Apricot Tree Leaves Tell You About Tree Health

Apricots (Prunus armeniaca) are Chinese natives and are hardy growing in USDA hardiness zones 5 through 8. The tree’s leaves can tell you a lot about how healthy your tree is and in many cases, if its cultural requirements are being met. However, apricots are prone to several diseases and pests that affect the foliage.


Problems with Apricot Tree Leaves

Apricots and other fruit trees are deciduous, losing all of their leaves in late fall and remaining bare through the winter. So, if your tree is losing leaves at the end of the season, don’t worry, but if it happens at other times of the year, something is wrong with the health of the tree.

The most common problems affecting the health of apricot trees often show themselves in the condition of the leaves. These problems include:

  • Insufficient water causes wilting and loss of leaves.
  • Incorrect fertilizing results in yellowing or other discoloration of leaves.
  • Shot hole disease creates holes in leaves and then causes them to drop from the tree.
  • Spider mites spin fine webs on the leaves which then turn yellow and fall off.
  • Hot weather can burn leaves causing them to turn yellow and fall.

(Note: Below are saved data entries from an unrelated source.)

-- ==== Sys2Proof/Certificates/Slice0/Obligations.lean ====
section
/-!
DEFINITION. Certificates/Slice0/Obligations.lean: the statements made of the model, each a proposition named for what it
says. `Keeps ps s t` is the frame: every part of the state outside `ps` is as before. `Records` is the error record a
report leaves (Safety.lean).
-/
open Sys2Proof Sys2Proof.Machine

/-- Tile memory takes the bytes `d` at an address (memory being in its canonical form), and nothing else of memory changes. -/
def WritesTile (s t : State) (a : Nat) (d : List Byte) : Prop :=
  t.mem = { s.mem with tile := t.mem.tile } ∧
    (s.mem.wf = true → readBytes t.mem.tile a d.length = d) ∧
    ∀ b, b < a ∨ a + d.length ≤ b → readByte t.mem.tile b = readByte s.mem.tile b

/-- One route is as said, and every other as before. -/
def ChangesRoute (s t : State) (rid : Nat) (x : Route) : Prop :=
  t.route? rid = some x ∧ ∀ k, k ≠ rid → t.route? k = s.route? k

/-! ### Fabric (chapter 2) -/

/-- The sum of R51's counters of a route: Leashes held, in flight, occupied and returning. -/
def routeBooks (x : Route) : Nat := x.leash + x.flight.length + x.occ.length + x.back

/-- A route after its sender has sent a message: one Leash less, and the message in flight behind those already there, or on
its way over a link. -/
def afterSend (x : Route) (d : List Byte) : Route :=
  { x with
    leash := x.leash - 1, nextSeq := x.nextSeq + 1, waitSend := none
    flight := if x.crossesLink then x.flight else x.flight ++ [{ seq := x.nextSeq, data := d }] }

/-- The parts a send changes beside the unit: the route, and on a route to a Pack peer the link. -/
def sendParts (x : Route) : List Part := if x.crossesLink then [.fab, .hrd, .out, .pck] else [.fab, .hrd]

/-- R45, R75, R513: a send, at once or after its wait, spends one Leash and puts its message in flight behind those already
there, or on the link towards its peer where that link's channel is clear; while the sender holds no Leash, the unit
waits on that route and the route's books stand. -/
def Obligations.SendSpendsOneLeashOrBlocks : Prop :=
  ∀ (s : State) (c u port len : Nat) (src : Src) (f : Frame) (r : FrameRun) (y : UnitRun) (rid : Nat) (x : Route),
    s.issuer? c u = some (f, r, y) → s.routeFrom r u port = some (rid, x) → y.inOrder (.send x.index) = true →
    0 < len → len ≤ x.slotSize →
    (x.canSend = true →
      ∃ t, exec (.routeSend c u port src len) s = .next t ∧ ChangesRoute s t rid (afterSend x (s.operand y src len)) ∧
        (∀ p, x.crossesLink = true → s.pck.portTowards (s.pck.atOffset x.peer) = some p →
          (s.link p).clear (s.pck.channel false p) = true →
          t.out = s.out ++ [.routeOverLink p (s.pck.channel false p) rid x.nextSeq (s.operand y src len)]) ∧
        Keeps (.freeCount :: sendParts x) s t) ∧
    (x.canSend = false →
      ∃ t, exec (.routeSend c u port src len) s = .next t ∧
        ChangesRoute s t rid { x with waitSend := some (s.operand y src len), waitSince := s.now } ∧
        Keeps [.fab, .hrd, .freeCount] s t)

Problems with the health of the tree can also affect the color and shape of the leaves, as well as causing leaves to fall off of the tree.

Preventing Problems with Apricot Trees Leaves

Apricot trees grow in areas with moderate winters and summer temperatures. Select apricot varieties best suited to your climate zone to prevent sunburn and other problems.

Stone fruits like apricots need deep watering about every 10 days to two weeks during late spring and summer months in order to produce ripe fruit and to stay healthy. Be sure trees are regularly getting watered to a soil depth of 18 to 24 inches (45 to 60cm).

Many fungal problems affecting apricot trees can be prevented with the use of dormant oil spray applied to the trees in the winter. Wait until leaves have fallen, but apply the spray before winter rains using Bordeaux mixture, but do not use sulfur sprays on apricot trees.

Dusty conditions encourage spider mites, so keep dust down by planting grass near the trees and keeping it watered during hot months.

Prune and fertilize your trees carefully each year. Apply a balanced fertilizer around the base of the tree each spring, containing nitrogen, potassium, and phosphorus. Prune the tree to remove branches and allow light to reach the center and to keep fruiting wood healthy.